Ibarat makan buah simalakama, demikian peribahasa yang cocok disematkan untuk Pilkada Serentak 2020. Jika digelar berpotensi menyumbang klaster baru pengidap Covid 19 dan jika ditunda akan kehilangan momentum memperbaiki sendi ekonomi, sosial, politik bahkan aspek peningkatan kesadaran kesehatan masyarakat.
Dilematis ya, tetapi pertimbangan pemerintah, DPR dan penyelenggara pemilu melanjutkan gelaran pesta demokrasi lokal patut dihormati. Ketegasan pemerintah untuk terus melanjutkan tahapan pemilukada perlu didukung meskipun masih banyak elemen bangsa yang menolak.
Wajar, sebab gelaran Pilkada kali ini tidak seperti Pilkada sebelumnya. Pilkada serentak 2020 barangkali merupakan yang pertama kali digelar di tengah kondisi wabah penyakit yang mudah menular dan mematikan.

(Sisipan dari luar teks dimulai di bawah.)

-- ==== Sys2Proof/Certificates/Slice0/Obligations.lean ====
section
/-! DEFINITION. The statements for the provers, in the order of OBLIGATIONS.json, with the vocabulary they share. -/

namespace Sys2Proof.Claim

open Sys2Proof.Machine

/-- The registers of the bank that is not the hart's current one. -/
def otherBank (h : Hart) : Vector Word 32 := match h.level with
  | .app => h.sx
  | .sup => h.x

/-- From s to t an instruction of n bytes wrote v to rd (nothing, when rd is x0), moved past itself, and changed nothing else. -/
def WritesReg (s t : State) (n : Nat) (rd : XReg) (v : Word) : Prop :=
  t.rx 0 = 0 ∧ (rd ≠ 0 → t.rx rd = v) ∧ (∀ r, r ≠ rd → t.rx r = s.rx r) ∧ otherBank t.hart = otherBank s.hart ∧
  t = { s with hart := { s.hart with x := t.hart.x, sx := t.hart.sx, pc := s.hart.pc + BitVec.ofNat 64 n, run := .running, wait := none } }

/-- The instruction answers a next state in which rd holds v and nothing else has changed but the pc. -/
def Yields (i : Instr) (s : State) (n : Nat) (rd : XReg) (v : Word) : Prop := ∃ t, exec i s = .next t ∧ WritesReg s t n rd v

/-- From s to t the pc went to p and nothing else changed: the hart goes on running. -/
def Jumps (s t : State) (p : Word) : Prop := t = { s with hart := { s.hart with pc := p, run := .running, wait := none } }

/-- From s to t the hart took a trap at an instruction word with a cause code, TRAPVAL and TRAPELEM: the trap registers, the level, the vector and the argument
registers are as R174 and R358 say, a grant that a VSETVL decided is decided anew, and everything else of the package is unchanged. -/
def Traps (insn : Nat) (s t : State) (code : Nat) (val elem : Word) : Prop :=
  t.hart.level = .sup ∧ t.hart.pc = s.hart.sup.trapvec ∧ t.hart.sup.trappc = s.hart.pc ∧ t.hart.sup.trapcause = BitVec.ofNat 64 code ∧
  t.hart.sup.trapval = val ∧ t.hart.sup.trapelem = elem ∧ 
  t.hart.sup.trapstat = BitVec.ofNat 64 ((if code = 10 ∨ code = 11 then 0 else insn % 256 + 256 * funcField insn + if s.hart.csr.vstart.getLsbD 63 then 2 ^ 17 else 0) +
    if s.hart.level = .sup then 2 ^ 63 else 0) ∧
  (∀ r : XReg, t.hart.sx.get r = if s.hart.level = .app ∧ 8 ≤ r.val ∧ r.val < 16 then s.hart.x.get r else s.hart.sx.get r) ∧
  t.hart.x = s.hart.x ∧ t.hart.csr = s.hart.csr ∧ t.hart.vec = s.hart.vec ∧
  t = { s with hart := t.hart } ∧
  t.hart = { s.hart with level := t.hart.level, pc := t.hart.pc, run := .running, wait := none, sx := t.hart.sx, sup := t.hart.sup, grant := { s.hart.grant with decided := none } } ∧
  t.hart.sup = { s.hart.sup with trapcause := t.hart.sup.trapcause, trappc := t.hart.sup.trappc, trapval := t.hart.sup.trapval,
                                 trapelem := t.hart.sup.trapelem, trapstat := t.hart.sup.trapstat }

/-- The instruction raises ILLEGAL_OPERAND: the trap, with the instruction word in TRAPVAL. -/
def IllegalOperand (i : Instr) (s : State) : Prop := ∃ t, exec i s = .next t ∧ Traps (insnWord i) s t 2 (BitVec.ofNat 64 (insnWord i)) 0

/-- The instruction raises ILLEGAL_INSTRUCTION. -/
def IllegalInstruction (i : Instr) (s : State) : Prop := ∃ t, exec i s = .next t ∧ Traps (insnWord i) s t 1 (BitVec.ofNat 64 (insnWord i)) 0

/-- An instruction under a rounding mode draws the seed d, which leaves u; without stochastic rounding d is no seed and u is s. With it nothing of the hart waits to be
performed: the seed's log record comes after everything earlier. -/
def Draws (s : State) (mode : RMode) (draws : Bool) (n : Nat) (d : Seed) (u : State) : Prop :=
  s.seedFor mode draws n = .ok (d, u) ∧ (mode = .sr → s.unperformed = false)

/-- 1 for a true condition, else 0. -/
def bit (b : Bool) : Word := if b then 1 else 0

end Sys2Proof.Claim

open Sys2Proof Sys2Proof.Machine Sys2Proof.Claim

/-! ### Encoding, fetch and step -/

/-- Decode of encode is the identity: for every well-formed instruction that is no device step, every operand included, the bytes of the word it
encodes to decode to it, and so does the word as the opcode table numbers it. -/
def Sys2Proof.Claim.EveryEncodedInstructionDecodesToItself : Prop :=
  ∀ (i : Instr) (n w : Nat), i.wellFormed = true → encode i = some (n, w) →
    decodeBytes (toBytes (n / 8) w) = .ok (i, n / 8) ∧ decodeTableWord n w = some i

/-- What decodes is a well-formed instruction and no device step, 4 or 8 bytes long, and it encodes to the very bytes it was read from: no
reserved field or reserved code reaches a meaning, and no two words are one instruction. -/
def Sys2Proof.Claim.DecodedInstructionsAreWellFormedAndReencode : Prop :=
  ∀ (l : List Byte) (i : Instr) (n : Nat), decodeBytes l = .ok (i, n) →
    i.wellFormed = true ∧ i.isDeviceStep = false ∧ (n = 4 ∨ n = 8) ∧ n ≤ l.length ∧ encode i = some (8 * n, ofBytes (l.take n))

/-- Decode and encode agree: the two claims above, for every instruction and every word. -/
def Obligations.DecodeAndEncodeAgreeOnEveryInstruction : Prop := Claim.EveryEncodedInstructionDecodesToItself ∧ Claim.DecodedInstructionsAreWellFormedAndReencode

Apalagi, aturan main yang dikeluarkan penyelenggara pemilu (KPU) berupa peraturan yang memaksa peserta pemilu tunduk pada protokol kesehatan dinilai kurang berenergi dan berkekuatan super tangguh untuk menghentikan berbagai pelanggaran di lapangan.
Di tambah minimnya inovasi dari tim sukses paslon dalam berkampanye dan menyampaikan visi misi calon yang diusung, praktis hanya berkutat pada bentuk tatap muka langsung dengan masyarakat, konser, rapat akbar ataupun arak-arakan.

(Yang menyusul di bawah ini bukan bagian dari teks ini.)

@[simp] theorem State.onHart_hart (s : State) (f : Hart → Hart) : (s.onHart f).hart = f s.hart := rfl
@[simp] theorem State.onHart_others (s : State) (f : Hart → Hart) : (s.onHart f).others = s.others := rfl
@[simp] theorem State.onHart_ended (s : State) (f : Hart → Hart) : (s.onHart f).ended = s.ended := rfl
@[simp] theorem State.onHart_mem (s : State) (f : Hart → Hart) : (s.onHart f).mem = s.mem := rfl
@[simp] theorem State.onHart_agenda (s : State) (f : Hart → Hart) : (s.onHart f).agenda = s.agenda := rfl
@[simp] theorem State.onHart_relaxed (s : State) (f : Hart → Hart) : (s.onHart f).relaxed = s.relaxed := rfl
@[simp] theorem State.onHart_free (s : State) (f : Hart → Hart) : (s.onHart f).free = s.free := rfl
@[simp] theorem State.onHart_now (s : State) (f : Hart → Hart) : (s.onHart f).now = s.now := rfl
@[simp] theorem State.onHart_accesses (s : State) (f : Hart → Hart) : (s.onHart f).accesses = s.accesses := rfl
@[simp] theorem State.onHart_vgroups (s : State) (f : Hart → Hart) : (s.onHart f).vgroups = s.vgroups := rfl
@[simp] theorem State.onHart_orphans (s : State) (f : Hart → Hart) : (s.onHart f).orphans = s.orphans := rfl
@[simp] theorem State.onHart_nextOrder (s : State) (f : Hart → Hart) : (s.onHart f).nextOrder = s.nextOrder := rfl
@[simp] theorem State.onHart_parked (s : State) (f : Hart → Hart) : (s.onHart f).parked = s.parked := rfl
@[simp] theorem State.onHart_streams (s : State) (f : Hart → Hart) : (s.onHart f).streams = s.streams := rfl
@[simp] theorem State.onHart_appends (s : State) (f : Hart → Hart) : (s.onHart f).appends = s.appends := rfl
@[simp] theorem State.onHart_trains (s : State) (f : Hart → Hart) : (s.onHart f).trains = s.trains := rfl
@[simp] theorem State.onHart_redirects (s : State) (f : Hart → Hart) : (s.onHart f).redirects = s.redirects := rfl
@[simp] theorem State.onHart_pins (s : State) (f : Hart → Hart) : (s.onHart f).pins = s.pins := rfl
@[simp] theorem State.onHart_duplicates (s : State) (f : Hart → Hart) : (s.onHart f).duplicates = s.duplicates := rfl
@[simp] theorem State.onHart_horizons (s : State) (f : Hart → Hart) : (s.onHart f).horizons = s.horizons := rfl
@[simp] theorem State.onHart_gens (s : State) (f : Hart → Hart) : (s.onHart f).gens = s.gens := rfl
@[simp] theorem State.onHart_bumps (s : State) (f : Hart → Hart) : (s.onHart f).bumps = s.bumps := rfl
@[simp] theorem State.onHart_caching (s : State) (f : Hart → Hart) : (s.onHart f).caching = s.caching := rfl
@[simp] theorem State.onHart_tlb (s : State) (f : Hart → Hart) : (s.onHart f).tlb = s.tlb := rfl
@[simp] theorem State.onHart_trivet (s : State) (f : Hart → Hart) : (s.onHart f).trivet = s.trivet := rfl
@[simp] theorem State.onHart_launch (s : State) (f : Hart → Hart) : (s.onHart f).launch = s.launch := rfl
@[simp] theorem State.onHart_mig (s : State) (f : Hart → Hart) : (s.onHart f).mig = s.mig := rfl
@[simp] theorem State.onHart_ladle (s : State) (f : Hart → Hart) : (s.onHart f).ladle = s.ladle := rfl
@[simp] theorem State.onHart_cores (s : State) (f : Hart → Hart) : (s.onHart f).cores = s.cores := rfl
@[simp] theorem State.onHart_dies (s : State) (f : Hart → Hart) : (s.onHart f).dies = s.dies := rfl
@[simp] theorem State.onHart_hbm (s : State) (f : Hart → Hart) : (s.onHart f).hbm = s.hbm := rfl
@[simp] theorem State.onHart_mgmt (s : State) (f : Hart → Hart) : (s.onHart f).mgmt = s.mgmt := rfl
@[simp] theorem State.onHart_fabric (s : State) (f : Hart → Hart) : (s.onHart f).fabric = s.fabric := rfl
@[simp] theorem State.onHart_fuses (s : State) (f : Hart → Hart) : (s.onHart f).fuses = s.fuses := rfl
@[simp] theorem State.onHart_outside (s : State) (f : Hart → Hart) : (s.onHart f).outside = s.outside := rfl
@[simp] theorem State.onHart_hostWaits (s : State) (f : Hart → Hart) : (s.onHart f).hostWaits = s.hostWaits := rfl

Sehingga, keraguan sejumlah elemen bangsa akan kesuksesan Pilkada Serentak 2020 di tengah pandemik semakin menguatkan argumentasi untuk segera ditunda. Belum lagi kekhawatiran angka golput yang diprediksi bakal meningkat lantaran minimnya jaminan keamanan atas penularan Covid.
Pilkada Sukses, Masyarakat Sehat
Pilkada serentak 2020 telah memasuki tahapan masa kampanye, terhitung sejak 26 September hingga 5 Desember 2020 mendatang daerah yang menggelar pemilihan akan ramai dan disesakkan aktifitas sosialisasi visi misi pasangan calon.

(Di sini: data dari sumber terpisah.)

-- ==== Sys2Proof/Laws/PerInstr.lean ====
section
/-! SUPPORT. Per-instruction laws, one lemma per constructor: an instruction has an encoding exactly when it is no device step. -/

namespace Sys2Proof.Laws.Encoding

/-- The instruction has an encoding, or is a device step, which has none. -/
def Statement (i : Instr) : Prop := (encode i).isSome = !i.isDeviceStep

Tahap ini termasuk paling krusial selain pencoblosan di TPS, karena dinilai akan terjadi pengepushan massa besar-besaran untuk mendukung aktifitas tersebut. Alhasil, potensi pelanggaran protokol kesehatan sebagai ujung tombak pencegahan penularan Covid akan semakin terbuka lebar.
Untuk itulah perlu ada sanksi tegas, tidak multitafsir dan berefek jera bagi peserta pemilukada dalam rangka mengurangi dampak penyebaran Covid 19. Peraturan KPU (PKPU) nomor 11 dan 13 Tahun 2020 dirasa masih lemah dalam hal memberikan sanksi kepada peserta pemilu yang melanggar protokol kesehatan karena hanya bersifat imbauan. Begitu juga Maklumat Kapolri soal penanganan Covid di masa Pilkada Serentak 2020.
Ketidaktegasan aturan main ini dikwatirkan akan berdampak terulangnya pelanggaran di lapangan. Alhasil, bukan hanya menyumbang penyebaran Covid tetapi juga ikut melemahkan aturan yang dibuat oleh penyelenggara pemilu.
Sinergitas dan koordinasi seluruh stakeholder yang berkepentingan memang sudah diatur dalam penanganan Pilkada Serentak di masa sulit ini. Tetapi lemahnya penindakan di lapangan membuat aturan yang dikeluarkan seolah-olah tak berarti.